特別用途食品の規制見直し議論開始 規制改革会議(2015.2.12)


 規制改革会議健康・医療ワーキンググループは2日、特別用途食品の申請手続き、表示の見直しについて議論を開始した。見直しの方向性は、特別用途食品のうち、低タンパク質食品、総合栄養食品、えん下困難者用食品の主に3つに関し、許可基準の明確化、審査体制の整備による審査期間の短縮化、利用者に分かりやすい表示制度にすること。今後、月に2回程度の頻度で議論を進め、今年6月までに取りまとめる予定の答申に盛り込む方針だ。

とろみ調整食も対象へ

 この規制改革を要望したのは、医療用途食品メーカー22社加盟の日本メディカルニュートリション協議会、濃厚流動食メーカー23社加盟の日本流動食協会。現状では特別用途食に位置付けられていない一方で、「全国の医療・福祉施設の97%で利用されている」とろみ調整食品を、許可基準型の特別用途食に加えることも求めている。

 2日の会合では、特別用途食の所管庁の消費者庁も交えて議論。規制改革推進室によれば、許可基準の明確化と審査体制の整備が特に議論となり、消費者庁は前向きに検討する考えを示した。制度の幅の拡大を検討することに関しても、同様の姿勢を見せたという。

 特別用途食の許可件数は55品目(14年4月21日現在)。このうち、今回改革が要望された3食品は計24品目、総合栄養食品については1品目にとどまる。

 同協議会らの調べによると、同3食品に適用可能とみられる医療用途食品は市場に3000品目近く存在。同食品全体の市場規模は推定1520億円と、年率5%増前後で拡大している。
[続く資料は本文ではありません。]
-- ==== Sys2Proof/Machine/Fields.lean ====
section
/-! DEFINITION. The register map of stepping B0: every field of every register table of spec/, as a constant.
A field is known by the management address of its word at the default base (R352) and its lowest bit.
A field that the spec calls configuration has a shadow and an active copy (R342). -/

namespace Sys2Proof.Machine

/-- A register field: word address, lowest bit, width, and its value after PORn. -/
structure Fld where
  addr : Nat
  lo : Nat
  width : Nat
  reset : Nat
deriving DecidableEq, Repr

/-- The key of a field in the register tables of the state. -/
def Fld.key (f : Fld) : Nat := f.addr * 32 + f.lo

/-- The default severity class of a fault source, from the fault tables of the chapters; a source that no table
names has class 0 (log entry 5). -/
def defaultClass (s : Nat) : Nat :=
  if s = 0 then 2
  else if s ≤ 4 then 3
  else if s ≤ 11 then (if s ≤ 6 then 3 else 2)
  else if s = 12 then 3
  else if s ≤ 14 then 1
  else if s = 15 then 3
  else if s = 16 then 2
  else if s ≤ 23 then 1
  else if s = 24 then 2
  else if s ≤ 26 then 1
  else if s = 27 then 2
  else if s = 28 then 0
  else if s = 29 then 1
  else if s = 30 then 2
  else if s = 31 then 1
  else if s ≤ 47 then 2
  else if s ≤ 63 then 1
  else if s ≤ 70 then 1
  else if s = 71 then 3
  else if s = 72 then 2
  else if s = 73 then 0
  else if s ≤ 77 then 1
  else if s = 78 then 2
  else if s ≤ 80 then 1
  else if s < 96 then 0
  else if s ≤ 107 then 2
  else if s = 108 then 1
  else if s = 109 then 0
  else if s = 110 then 2
  else if s = 111 then 4
  else if s = 112 then 1
  else if s = 113 then 0
  else if s ≤ 115 then 1
  else if s < 128 then 0
  else if s ≤ 129 then 1
  else if s ≤ 133 then 2
  else if s = 134 then 1
  else if s = 135 then 0
  else if s = 136 then 1
  else if s = 137 then 0
  else if s = 138 then 1
  else if s < 160 then 0
  else if s ≤ 161 then 1
  else if s ≤ 163 then 2
  else if s ≤ 168 then 1
  else if s < 176 then 0
  else if s ≤ 177 then 3
  else if s = 178 then 0
  else if s ≤ 180 then 1
  else if s = 181 then 0
  else if s = 182 then 1
  else if s = 183 then 0
  else if s = 184 then 1
  else if s < 192 then 0
  else if s = 192 then 3
  else if s ≤ 198 then 1
  else if s < 224 then 0
  else if s ≤ 231 then 1
  else 0


/-! ### Block 0x01 -/

def SYS_LOCK_TIME : Fld := ⟨0x10040, 0, 1, 0⟩
def SYS_LOCK_TRV : Fld := ⟨0x10040, 1, 1, 0⟩
def SYS_LOCK_TRVTEST : Fld := ⟨0x10040, 2, 1, 0⟩
def SYS_LOCK_GATE : Fld := ⟨0x10040, 3, 1, 0⟩
def SYS_LOCK_OV : Fld := ⟨0x10040, 4, 1, 0⟩
def SYS_LOCK_LOOP : Fld := ⟨0x10040, 5, 1, 0⟩
def SYS_LOCK_INJ : Fld := ⟨0x10040, 6, 1, 0⟩
def SYS_LOCK_LEASE : Fld := ⟨0x10040, 7, 1, 0⟩
def SYS_LOCK_SAFE : Fld := ⟨0x10040, 8, 1, 0⟩
def SYS_LOCK_FAULT : Fld := ⟨0x10040, 9, 1, 0⟩
def SYS_LOCK_FB : Fld := ⟨0x10040, 10, 1, 0⟩
def SYS_PAR_ADDR_ADDR : Fld := ⟨0x10044, 0, 24, 0⟩
def SYS_PAR_ADDR_SHADOW : Fld := ⟨0x10044, 24, 1, 0⟩
def SYS_STRAP_ROLE : Fld := ⟨0x10010, 0, 2, 0⟩
def SYS_STRAP_CLPOS : Fld := ⟨0x10010, 2, 4, 0⟩
def SYS_STRAP_BOARD : Fld := ⟨0x10010, 6, 1, 0⟩
def SYS_STRAP_TWPREF : Fld := ⟨0x10010, 7, 1, 0⟩
def SYS_RSTCAUSE_KIND : Fld := ⟨0x10014, 0, 2, 0⟩
/-! ### Block 0x02 -/

def FC_CTRL_VEC : Fld := ⟨0x20000, 0, 6, 0⟩
def FC_STAT_PENDING : Fld := ⟨0x20004, 0, 1, 0⟩
def FC_STAT_DEGRADE : Fld := ⟨0x20004, 1, 1, 0⟩
def FC_STAT_BLOCK_ACT : Fld := ⟨0x20004, 2, 1, 0⟩
def FC_STAT_TERMINAL : Fld := ⟨0x20004, 3, 1, 0⟩
def FC_STAT_ALIVE_RUN : Fld := ⟨0x20004, 4, 1, 0⟩
def FC_STAT_WD_EXP : Fld := ⟨0x20004, 5, 1, 0⟩
def FC_FIRST_SRC : Fld := ⟨0x20008, 0, 8, 0⟩
def FC_FIRST_VALID : Fld := ⟨0x20008, 8, 1, 0⟩
def WD_CFG_EN : Fld := ⟨0x20010, 0, 1, 0⟩
def WD_CFG_RST_EN : Fld := ⟨0x20010, 1, 1, 1⟩
def WD_CFG_TMO : Fld := ⟨0x20010, 16, 10, 100⟩
def WD_FEED_KEY : Fld := ⟨0x20014, 0, 16, 0⟩
def FC_STATUS_SRC (i : Nat) : Fld := ⟨0x20100 + 0x4 * i, 0, 32, 0⟩
def FC_ACTIVE_SRC (i : Nat) : Fld := ⟨0x20120 + 0x4 * i, 0, 32, 0⟩
def FC_EN_SRC (i : Nat) : Fld := ⟨0x20140 + 0x4 * i, 0, 32, 4294967295⟩
def FC_FORCE_SRC (i : Nat) : Fld := ⟨0x20160 + 0x4 * i, 0, 32, 0⟩
def FC_SRC_CLASS (i : Nat) : Fld := ⟨0x20400 + 0x4 * i, 0, 3, defaultClass i⟩
def FC_SRC_TAIL (i : Nat) : Fld := ⟨0x20400 + 0x4 * i, 3, 1, 0⟩
def FC_SRC_FIXED (i : Nat) : Fld := ⟨0x20400 + 0x4 * i, 4, 1, if i = 111 ∨ i = 176 ∨ i = 177 then 1 else 0⟩
def WD_BADFEED : Fld := ⟨0x20040, 0, 31, 0⟩
def WD_BADFEED_OVF : Fld := ⟨0x20040, 31, 1, 0⟩
/-! ### Block 0x03 -/

def FB_CTRL_FREEZE : Fld := ⟨0x30000, 0, 1, 0⟩
def FB_CTRL_CLEAR : Fld := ⟨0x30000, 1, 2, 0⟩
def FB_CFG_MERGE_WIN : Fld := ⟨0x30004, 0, 16, 0⟩
def FB_CFG_FRZ_MAX : Fld := ⟨0x30004, 16, 10, 100⟩
def FB_STAT_FROZEN : Fld := ⟨0x30008, 0, 1, 0⟩
def FB_STAT_QFILL : Fld := ⟨0x30008, 1, 6, 0⟩
def FB_STAT_LOST_PEND : Fld := ⟨0x30008, 7, 1, 0⟩
def FB_STAT_TAIL_VALID : Fld := ⟨0x30008, 8, 1, 0⟩
def FB_STAT_FRZ_EXP : Fld := ⟨0x30008, 9, 1, 0⟩
def FB_HEAD_SEQ : Fld := ⟨0x3000C, 0, 32, 0⟩
def FB_TAILHEAD_SEQ : Fld := ⟨0x30010, 0, 32, 0⟩
def FB_CURSOR_CURSOR : Fld := ⟨0x30014, 0, 31, 0⟩
def FB_CURSOR_SPACE : Fld := ⟨0x30014, 31, 1, 0⟩
def FB_WIN_REC (i j : Nat) : Fld := ⟨0x30800 + 0x20 * i + 0x4 * j, 0, 32, 0⟩
def FB_LOST : Fld := ⟨0x30040, 0, 31, 0⟩
def FB_LOST_OVF : Fld := ⟨0x30040, 31, 1, 0⟩
def FB_MERGED : Fld := ⟨0x30044, 0, 31, 0⟩
def FB_MERGED_OVF : Fld := ⟨0x30044, 31, 1, 0⟩
/-! ### Block 0x04 -/

def TB_CTRL_TICK_EN : Fld := ⟨0x40000, 0, 1, 0⟩
def TB_CTRL_SRC : Fld := ⟨0x40000, 1, 3, 0⟩
def TB_CTRL_STEP : Fld := ⟨0x40000, 4, 1, 0⟩
def TB_STAT_TICK_RUN : Fld := ⟨0x40004, 0, 1, 0⟩
def TB_STAT_TICK_LOCK : Fld := ⟨0x40004, 1, 1, 0⟩
def TB_STAT_HOLDOVER : Fld := ⟨0x40004, 2, 1, 0⟩
def TB_STAT_SLEW_CLAMP : Fld := ⟨0x40004, 3, 1, 0⟩
def TB_STAT_TIME_VALID : Fld := ⟨0x40004, 4, 1, 0⟩
def TB_STAT_TWIN_ALIGNED : Fld := ⟨0x40004, 5, 1, 0⟩
def TB_STAT_STROBE_REF : Fld := ⟨0x40004, 6, 1, 0⟩
def TB_PERIOD_PERIOD : Fld := ⟨0x40008, 0, 16, 5000⟩
def TB_SAMPLE_S : Fld := ⟨0x4000C, 0, 16, 250⟩
def TB_CUTOFF_LEAD : Fld := ⟨0x40010, 0, 16, 250⟩
def TB_EPOCH_SEC_LO_SEC : Fld := ⟨0x40014, 0, 32, 0⟩
def TB_EPOCH_SEC_HI_SEC : Fld := ⟨0x40018, 0, 32, 0⟩
def TB_EPOCH_OFS_OFS : Fld := ⟨0x4001C, 0, 29, 0⟩
def TB_TICK_BASE_LO_K0 : Fld := ⟨0x40020, 0, 32, 0⟩
def TB_TICK_BASE_HI_K0 : Fld := ⟨0x40024, 0, 32, 0⟩
def TB_FTRIM_TRIM : Fld := ⟨0x40028, 0, 32, 0⟩
def TB_SLEWLIM_LIM : Fld := ⟨0x4002C, 0, 16, 100⟩
def TB_SET_SEC_LO_VAL : Fld := ⟨0x40030, 0, 32, 0⟩
def TB_SET_SEC_HI_VAL : Fld := ⟨0x40034, 0, 32, 0⟩
def TB_SET_NS_VAL : Fld := ⟨0x40038, 0, 32, 0⟩
def TB_APPLY_A (i : Nat) : Fld := ⟨0x40040 + 0x4 * i, 0, 16, 1000⟩
def TB_TPHASE_ERR : Fld := ⟨0x40060, 0, 31, 0⟩
def TB_TPHASE_ERR_OVF : Fld := ⟨0x40060, 31, 1, 0⟩
def TB_HOLDOVER : Fld := ⟨0x40064, 0, 31, 0⟩
def TB_HOLDOVER_OVF : Fld := ⟨0x40064, 31, 1, 0⟩
def TEV_CTRL_EN (i : Nat) : Fld := ⟨0x40100 + 0x20 * i, 0, 1, 0⟩
def TEV_CTRL_MODE (i : Nat) : Fld := ⟨0x40100 + 0x20 * i, 1, 1, 0⟩
def TEV_CTRL_OUT_EN (i : Nat) : Fld := ⟨0x40100 + 0x20 * i, 2, 1, 0⟩
def TEV_CTRL_POL (i : Nat) : Fld := ⟨0x40100 + 0x20 * i, 3, 1, 0⟩
def TEV_CTRL_ADCSTART (i : Nat) : Fld := ⟨0x40100 + 0x20 * i, 4, 4, 0⟩
def TEV_SEC_LO_VAL (i : Nat) : Fld := ⟨0x40104 + 0x20 * i, 0, 32, 0⟩
def TEV_SEC_HI_VAL (i : Nat) : Fld := ⟨0x40108 + 0x20 * i, 0, 32, 0⟩
def TEV_NS_VAL (i : Nat) : Fld := ⟨0x4010C + 0x20 * i, 0, 32, 0⟩
def TEV_PER_VAL (i : Nat) : Fld := ⟨0x40110 + 0x20 * i, 0, 32, 0⟩
def TEV_WID_VAL (i : Nat) : Fld := ⟨0x40114 + 0x20 * i, 0, 32, 0⟩
def TEV_STAT_FIRED (i : Nat) : Fld := ⟨0x40118 + 0x20 * i, 0, 1, 0⟩
def TEV_STAT_MISSED (i : Nat) : Fld := ⟨0x40118 + 0x20 * i, 1, 1, 0⟩
def PTP_CTRL_EN (i : Nat) : Fld := ⟨0x40200 + 0x40 * i, 0, 1, 0⟩
def PTP_CTRL_ONESTEP (i : Nat) : Fld := ⟨0x40200 + 0x40 * i, 1, 1, 0⟩
def PTP_CTRL_TRANSPORT (i : Nat) : Fld := ⟨0x40200 + 0x40 * i, 2, 2, 0⟩
def PTP_LAT_EGRESS (i : Nat) : Fld := ⟨0x40204 + 0x40 * i, 0, 16, 0⟩
def PTP_LAT_INGRESS (i : Nat) : Fld := ⟨0x40204 + 0x40 * i, 16, 16, 0⟩
def PTP_DROP (i : Nat) : Fld := ⟨0x40208 + 0x40 * i, 0, 31, 0⟩
def PTP_DROP_OVF (i : Nat) : Fld := ⟨0x40208 + 0x40 * i, 31, 1, 0⟩
/-! ### Block 0x05 -/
 一方で、「審査に時間がかかる」「審査基準がわかりにくい」「医療、介護現場に則した表示が出来ない」「現行の許可基準に合致しない」などを理由に、特別用途食として許可申請する事業者は限定的であり、「制度が利用できていない」のが現状だという。「(業界の)要望が反映されれば、(制度の利用に向けて)業界全体で相当ドライブがかかることになると思う」と規制改革推進室は話している。

輸出産業に育成も狙い

 特別用途食品は乳児の発育をはじめ妊産婦、授乳婦、えん下困難者、病者などに対する健康保持・回復などに適する旨の表示を行える食品。いわゆる医療用途食品や濃厚流動食品が役割としては相当するが、特定保健用食品と同様、表示するには消費者庁長官の許可が必要となる。

 トクホ許可件数が1000品目超であるのに対して特別用途食は60品目弱と顕著に少ない。背景には、医療用途食などは病院や特別養護老人ホームなどを対象にした事業者間取引きが大半であり、表示が無くても不都合は生じないという事情もある。そのため、医療用途食は医療・介護関連施設での利用が進んでいる反面、「特別用途食は優先的に利用されていない」のが現状だ。
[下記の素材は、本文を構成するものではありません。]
-- ==== Sys2Proof/Machine/Packets.lean ====
section
/-! DEFINITION. Request packets, replies and MGMT messages as bytes (R332, R364). -/

namespace Sys2Proof

/-- Bytes 0 to 11 of a request (R332). -/
def Packet.head (k : Packet) : List Nat :=
  le 2 k.opcode ++ le 2 k.tag ++ le 2 k.len ++ le 2 k.flags ++ le 2 k.txid ++ [0, 0]

/-- The whole packet. -/
def Packet.bytes (k : Packet) : List Nat := k.head ++ le 4 k.pcrc ++ k.params

/-- The packet with the PCRC of its content (R332). -/
def Packet.sealed (k : Packet) : Packet := { k with pcrc := crc32 (k.head ++ k.params) }

/-- The first check of R339: PCRC passes, and LEN agrees with the packet. -/
def Packet.ok (k : Packet) : Bool :=
  k.pcrc = crc32 (k.head ++ k.params) && k.len = k.params.length && k.len % 4 = 0 && (k.len ≤ 16368)

/-- The request packet that bytes hold. -/
def Packet.ofBytes (b : List Nat) : Packet :=
  { opcode := ofLe (slice b 0 2), tag := ofLe (slice b 2 2), len := ofLe (slice b 4 2), flags := ofLe (slice b 6 2)
    txid := ofLe (slice b 8 2), params := b.drop 16, pcrc := ofLe (slice b 12 4) }

/-- A request packet with an opcode, a TAG and parameters. -/
def Packet.make (opcode tag : Nat) (params : List Nat) : Packet :=
  Packet.sealed { opcode := opcode, tag := tag, len := params.length, flags := 0, txid := 0, params := params, pcrc := 0 }

/-- The opcode of an adoption or confirmation as a Datum relays it to a Stake (R354, R355), which R338 does not list (DESIGN CHOICE,
log entry 51). -/
def adoptOpcode : Nat := 0x0812

/-- Bytes 0 to 5 of a reply (R332). -/
def Reply.head (r : Reply) : List Nat := le 2 r.tag ++ [r.status, r.rflags] ++ le 2 r.data.length

/-- The reply with the RCRC of its content (R332). -/
def Reply.sealed (r : Reply) : Reply := { r with rcrc := crc16 (r.head ++ r.data) }

/-- RCRC passes. -/
def Reply.ok (r : Reply) : Bool := r.rcrc = crc16 (r.head ++ r.data)

/-- The whole reply. -/
def Reply.bytes (r : Reply) : List Nat := r.head ++ le 2 r.rcrc ++ r.data

/-- The reply that bytes hold. -/
def Reply.ofBytes (b : List Nat) : Reply :=
  { tag := ofLe (slice b 0 2), status := b.getD 2 0, rflags := b.getD 3 0
    data := slice b 8 (ofLe (slice b 4 2)), rcrc := ofLe (slice b 6 2) }

/-- The payload of a MGMT message (R364). -/
def MgmtMsg.bytes (m : MgmtMsg) : List Nat :=
  [m.entry, m.dest, 0, 0] ++ le 20 m.key ++
    match m.body with
    | .request k => k.bytes
    | .reply r => r.bytes

end Sys2Proof
end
 一方で、厚生労働省は在宅医療・介護を推進している。今後、一般消費者が医療用途食などの商品選択を行う場面が増える可能性が高いと考えられる。その中で、特別用途食を巡る規制改革の狙いには、「制度を上手く活用し消費者が(商品を)選びやすい環境づくりを行いたい」(規制改革推進室)考えがある。

 将来的に輸出産業として育成したい狙いもある。今回の規制改革を要望した日本メディカルニュートリション協議会らは、「本格的な高齢化社会を迎えている日本で開発された」医療用途食を特別用途食として規準化すれば、「世界的なデファクトスタンダードの確立と海外展開の可能性が開ける」と訴えている。